### Exercise prompt
Return the full set of entries exactly. Omit none.

---- Provided data

-- ==== Sys2Proof/Tests/Slice0.lean ====
section
/-! SUPPORT. The model's own tests. Every expected value is the spec's: the vectors of spec/95_test_vectors.md by id,
or a rule's own numbers. Then one witness for each statement that has hypotheses. -/

open Sys2Proof Sys2Proof.Machine Sys2Proof.Spec

namespace Sys2Proof.Tests

set_option Elab.async false

/-- The next state of an outcome, if it is one. -/
def nextOf : Host.Outcome State Fault Refusal → Option State
  | .next t => some t
  | .fault _ => none
  | .refused _ => none

/-- The instruction of a decoded word, if it is one. -/
def commandOf : Decoded → Option Instr
  | .command i => some i
  | .illegal _ => none

/-- The state after reset, FB_CLEAR and one FB_PUSH a byte, for at most 24 bytes. -/
def received (bs : List Byte) : State :=
  { State.reset with fb := Memory.writeBytes [] 0 bs, len := BitVec.ofNat 8 bs.length }

/-- The default record with other choices where the vectors name them. -/
def beRecord : Params := { Config.defaultParams with crcOrder := .be }
def perCheckRecord : Params := { Config.defaultParams with flagPolicy := .perCheck }
def rejectRecord : Params := { Config.defaultParams with satIdPolicy := .reject }
def nearestRecord : Params := { Config.defaultParams with mapRounding := .nearest }

/-- A record that breaks R8, and two that meet it with a payload shorter than the layouts. -/
def brokenRecord : Params := { Config.defaultParams with hdrTlm := 0x37 }
def shortRecord : Params := { Config.defaultParams with payloadLen := 21, frameLen := 23 }
def tinyRecord : Params := { Config.defaultParams with payloadLen := 10, frameLen := 12 }

/-- A record at the limits of R8: the longest frame, the widest angles, the longest pulses. -/
def wideRecord : Params :=
  { Config.defaultParams with
    payloadLen := 253, frameLen := 255, angMin := -32768, angMax := -32513, wireOffset := 32768
    xMinUs := 0, xMaxUs := 0xFFFF, yMinUs := 0xFFFE, yMaxUs := 0xFFFF }

/-- The fields and the frame of V-ENC-1. -/
def cf1 : CmdBank := ⟨0x01, 0x04, 0xFF, 0xFF, 0x01, 0x01, 0xFFFF, 0xFFFF, 0xFF, 0xFF⟩
def frame1 : List Byte :=
  [0x37, 0x25, 0x01, 0x04, 0xFF, 0xFF, 0x01, 0x01, 0xFF, 0xFF, 0xFF, 0xFF, 0xFF, 0xFF, 0, 0, 0, 0, 0, 0, 0, 0, 0x41, 0x8B]

/-- The fields and the frame of V-ENC-4. -/
def tf4 : TlmBank := ⟨5, 1, 0xE240, 0x0001, 0x33, 2, 3, 1250, 1600, 0xEC, 0x00, 1, 1⟩
def frame4 : List Byte :=
  [0x38, 0x25, 0x05, 0x01, 0x40, 0xE2, 0x01, 0x00, 0x33, 0x02, 0x03, 0xE2, 0x04, 0x40, 0x06, 0xEC, 0, 1, 1, 0, 0, 0, 0x91, 0xB7]

/-- The frames of a 10-byte payload under log entry 5: the first ten bytes of V-ENC-1 and V-ENC-4 and their CRC (worked out
from R70 and R71 apart from the model). -/
def tinyFrame1 : List Byte := [0x37, 0x25, 0x01, 0x04, 0xFF, 0xFF, 0x01, 0x01, 0xFF, 0xFF, 0xDF, 0xB5]
def tinyFrame4 : List Byte := [0x38, 0x25, 0x05, 0x01, 0x40, 0xE2, 0x01, 0x00, 0x33, 0x02, 0x90, 0xD4]

/-! ### WellFormed refuses each kind of ill-formed term -/

theorem test_wf_refuses_index_24 :
    Instr.wf Config.defaultParams (.fbWrite 24 0) = false ∧ Instr.wf Config.defaultParams (.fbRead 24) = false := by decide
theorem test_wf_refuses_no_such_field :
    Instr.wf Config.defaultParams (.fldWr .cmd 11 0) = false ∧ Instr.wf Config.defaultParams (.fldWr .tlm 13 0) = false
    ∧ Instr.wf Config.defaultParams (.fldRd .cmd 11) = false ∧ Instr.wf Config.defaultParams (.fldRd .tlm 13) = false := by
  decide
theorem test_wf_refuses_writing_nochg : Instr.wf Config.defaultParams (.fldWr .cmd 10 0) = false := by decide
theorem test_wf_refuses_wide_value :
    Instr.wf Config.defaultParams (.fldWr .cmd 8 0x100) = false ∧ Instr.wf Config.defaultParams (.fldWr .tlm 9 0x100) = false := by
  decide
theorem test_wf_accepts_legal_neighbours :
    Instr.wf Config.defaultParams (.fbWrite 23 0) = true ∧ Instr.wf Config.defaultParams (.fbRead 23) = true
    ∧ Instr.wf Config.defaultParams (.fldRd .cmd 10) = true ∧ Instr.wf Config.defaultParams (.fldWr .cmd 6 0xFFFF) = true
    ∧ Instr.wf Config.defaultParams (.fldWr .tlm 12 0xFF) = true := by decide

/-! ### Decoding: each constructor by a word written out as OP, A, D bits (R40 to R42; words of R45 and 95_test_vectors.md) -/

theorem test_decode_format_z :
    ([0x00000000, 0x01000000, 0x03000000, 0x04000000, 0x10000000, 0x15000000, 0x1A000000, 0x1B000000, 0x20000000,
      0x21000000, 0x22000000, 0x23000000] : List Word).map (fun w => commandOf (decode w))
    = [some .nop, some .crcInit, some .crcRead, some .crcFrame, some .fbClear, some .fbGetlen, some .statRd,
       some .statClr, some .encCmd, some .encTlm, some .decCmd, some .decTlm] := by decide
theorem test_decode_bits_of_dec_cmd : decode 0b00100010000000000000000000000000 = .command .decCmd := by decide
theorem test_decode_bits_of_crc_byte : decode 0b00000010000000000000000010000001 = .command (.crcByte 0x81) := by decide
theorem test_decode_bits_of_fld_wr :
    decode 0b00011000100010000000011001000000 = .command (.fldWr .tlm 8 1600) := by decide
theorem test_decode_bits_of_a2p : decode 0b00110010000000011111111111101100 = .command (.a2p .y 0xFFEC) := by decide
theorem test_decode_format_b :
    ([0x02000001, 0x11000037, 0x140000C8, 0x3100001C] : List Word).map (fun w => commandOf (decode w))
    = [some (.crcByte 0x01), some (.fbPush 0x37), some (.fbSetlen 200), some (.w2a 0x1C)] := by decide
theorem test_decode_format_ib_iz : decode 0x121700AB = .command (.fbWrite 23 0xAB)
    ∧ decode 0x13160000 = .command (.fbRead 22) := by decide
theorem test_decode_format_fh_fz : decode 0x1806270F = .command (.fldWr .cmd 6 9999)
    ∧ decode 0x188C0001 = .command (.fldWr .tlm 12 1) ∧ decode 0x190A0000 = .command (.fldRd .cmd 10)
    ∧ decode 0x19880000 = .command (.fldRd .tlm 8) := by decide
theorem test_decode_format_h_xh_n4 : decode 0x3000FFF4 = .command (.a2w 0xFFF4)
    ∧ decode 0x32010028 = .command (.a2p .y 40) ∧ decode 0x330003E8 = .command (.p2a .x 1000)
    ∧ decode 0x2400000F = .command (.tlmStat 15) := by decide
theorem test_encode_words : ([.fbWrite 23 0xAB, .fldRd .tlm 8, .p2a .y 1350, .tlmStat 3] : List Instr).map encode
    = [0x121700AB, 0x19880000, 0x33010546, 0x24000003] := by decide
theorem test_decode_refuses : ([0x00000001, 0x05000000, 0x18400000, 0x32020000] : List Word).map decode
    = [.illegal .mustBeZero, .illegal .unassignedOpcode, .illegal .badSelector, .illegal .badAxis] := by decide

--------

### Reply
-- ==== Sys2Proof/Tests/Slice0.lean ====
section
/-! SUPPORT. The model's own tests. Every expected value is the spec's: the vectors of spec/95_test_vectors.md by id,
or a rule's own numbers. Then one witness for each statement that has hypotheses. -/

open Sys2Proof Sys2Proof.Machine Sys2Proof.Spec

namespace Sys2Proof.Tests

set_option Elab.async false

/-- The next state of an outcome, if it is one. -/
def nextOf : Host.Outcome State Fault Refusal → Option State
  | .next t => some t
  | .fault _ => none
  | .refused _ => none

/-- The instruction of a decoded word, if it is one. -/
def commandOf : Decoded → Option Instr
  | .command i => some i
  | .illegal _ => none

/-- The state after reset, FB_CLEAR and one FB_PUSH a byte, for at most 24 bytes. -/
def received (bs : List Byte) : State :=
  { State.reset with fb := Memory.writeBytes [] 0 bs, len := BitVec.ofNat 8 bs.length }

/-- The default record with other choices where the vectors name them. -/
def beRecord : Params := { Config.defaultParams with crcOrder := .be }
def perCheckRecord : Params := { Config.defaultParams with flagPolicy := .perCheck }
def rejectRecord : Params := { Config.defaultParams with satIdPolicy := .reject }
def nearestRecord : Params := { Config.defaultParams with mapRounding := .nearest }

/-- A record that breaks R8, and two that meet it with a payload shorter than the layouts. -/
def brokenRecord : Params := { Config.defaultParams with hdrTlm := 0x37 }
def shortRecord : Params := { Config.defaultParams with payloadLen := 21, frameLen := 23 }
def tinyRecord : Params := { Config.defaultParams with payloadLen := 10, frameLen := 12 }

/-- A record at the limits of R8: the longest frame, the widest angles, the longest pulses. -/
def wideRecord : Params :=
  { Config.defaultParams with
    payloadLen := 253, frameLen := 255, angMin := -32768, angMax := -32513, wireOffset := 32768
    xMinUs := 0, xMaxUs := 0xFFFF, yMinUs := 0xFFFE, yMaxUs := 0xFFFF }

/-- The fields and the frame of V-ENC-1. -/
def cf1 : CmdBank := ⟨0x01, 0x04, 0xFF, 0xFF, 0x01, 0x01, 0xFFFF, 0xFFFF, 0xFF, 0xFF⟩
def frame1 : List Byte :=
  [0x37, 0x25, 0x01, 0x04, 0xFF, 0xFF, 0x01, 0x01, 0xFF, 0xFF, 0xFF, 0xFF, 0xFF, 0xFF, 0, 0, 0, 0, 0, 0, 0, 0, 0x41, 0x8B]

/-- The fields and the frame of V-ENC-4. -/
def tf4 : TlmBank := ⟨5, 1, 0xE240, 0x0001, 0x33, 2, 3, 1250, 1600, 0xEC, 0x00, 1, 1⟩
def frame4 : List Byte :=
  [0x38, 0x25, 0x05, 0x01, 0x40, 0xE2, 0x01, 0x00, 0x33, 0x02, 0x03, 0xE2, 0x04, 0x40, 0x06, 0xEC, 0, 1, 1, 0, 0, 0, 0x91, 0xB7]

/-- The frames of a 10-byte payload under log entry 5: the first ten bytes of V-ENC-1 and V-ENC-4 and their CRC (worked out
from R70 and R71 apart from the model). -/
def tinyFrame1 : List Byte := [0x37, 0x25, 0x01, 0x04, 0xFF, 0xFF, 0x01, 0x01, 0xFF, 0xFF, 0xDF, 0xB5]
def tinyFrame4 : List Byte := [0x38, 0x25, 0x05, 0x01, 0x40, 0xE2, 0x01, 0x00, 0x33, 0x02, 0x90, 0xD4]

/-! ### WellFormed refuses each kind of ill-formed term -/

theorem test_wf_refuses_index_24 :
    Instr.wf Config.defaultParams (.fbWrite 24 0) = false ∧ Instr.wf Config.defaultParams (.fbRead 24) = false := by decide
theorem test_wf_refuses_no_such_field :
    Instr.wf Config.defaultParams (.fldWr .cmd 11 0) = false ∧ Instr.wf Config.defaultParams (.fldWr .tlm 13 0) = false
    ∧ Instr.wf Config.defaultParams (.fldRd .cmd 11) = false ∧ Instr.wf Config.defaultParams (.fldRd .tlm 13) = false := by
  decide
theorem test_wf_refuses_writing_nochg : Instr.wf Config.defaultParams (.fldWr .cmd 10 0) = false := by decide
theorem test_wf_refuses_wide_value :
    Instr.wf Config.defaultParams (.fldWr .cmd 8 0x100) = false ∧ Instr.wf Config.defaultParams (.fldWr .tlm 9 0x100) = false := by
  decide
theorem test_wf_accepts_legal_neighbours :
    Instr.wf Config.defaultParams (.fbWrite 23 0) = true ∧ Instr.wf Config.defaultParams (.fbRead 23) = true
    ∧ Instr.wf Config.defaultParams (.fldRd .cmd 10) = true ∧ Instr.wf Config.defaultParams (.fldWr .cmd 6 0xFFFF) = true
    ∧ Instr.wf Config.defaultParams (.fldWr .tlm 12 0xFF) = true := by decide

/-! ### Decoding: each constructor by a word written out as OP, A, D bits (R40 to R42; words of R45 and 95_test_vectors.md) -/

theorem test_decode_format_z :
    ([0x00000000, 0x01000000, 0x03000000, 0x04000000, 0x10000000, 0x15000000, 0x1A000000, 0x1B000000, 0x20000000,
      0x21000000, 0x22000000, 0x23000000] : List Word).map (fun w => commandOf (decode w))
    = [some .nop, some .crcInit, some .crcRead, some .crcFrame, some .fbClear, some .fbGetlen, some .statRd,
       some .statClr, some .encCmd, some .encTlm, some .decCmd, some .decTlm] := by decide
theorem test_decode_bits_of_dec_cmd : decode 0b00100010000000000000000000000000 = .command .decCmd := by decide
theorem test_decode_bits_of_crc_byte : decode 0b00000010000000000000000010000001 = .command (.crcByte 0x81) := by decide
theorem test_decode_bits_of_fld_wr :
    decode 0b00011000100010000000011001000000 = .command (.fldWr .tlm 8 1600) := by decide
theorem test_decode_bits_of_a2p : decode 0b00110010000000011111111111101100 = .command (.a2p .y 0xFFEC) := by decide
theorem test_decode_format_b :
    ([0x02000001, 0x11000037, 0x140000C8, 0x3100001C] : List Word).map (fun w => commandOf (decode w))
    = [some (.crcByte 0x01), some (.fbPush 0x37), some (.fbSetlen 200), some (.w2a 0x1C)] := by decide
theorem test_decode_format_ib_iz : decode 0x121700AB = .command (.fbWrite 23 0xAB)
    ∧ decode 0x13160000 = .command (.fbRead 22) := by decide
theorem test_decode_format_fh_fz : decode 0x1806270F = .command (.fldWr .cmd 6 9999)
    ∧ decode 0x188C0001 = .command (.fldWr .tlm 12 1) ∧ decode 0x190A0000 = .command (.fldRd .cmd 10)
    ∧ decode 0x19880000 = .command (.fldRd .tlm 8) := by decide
theorem test_decode_format_h_xh_n4 : decode 0x3000FFF4 = .command (.a2w 0xFFF4)
    ∧ decode 0x32010028 = .command (.a2p .y 40) ∧ decode 0x330003E8 = .command (.p2a .x 1000)
    ∧ decode 0x2400000F = .command (.tlmStat 15) := by decide
theorem test_encode_words : ([.fbWrite 23 0xAB, .fldRd .tlm 8, .p2a .y 1350, .tlmStat 3] : List Instr).map encode
    = [0x121700AB, 0x19880000, 0x33010546, 0x24000003] := by decide
theorem test_decode_refuses : ([0x00000001, 0x05000000, 0x18400000, 0x32020000] : List Word).map decode
    = [.illegal .mustBeZero, .illegal .unassignedOpcode, .illegal .badSelector, .illegal .badAxis] := by decide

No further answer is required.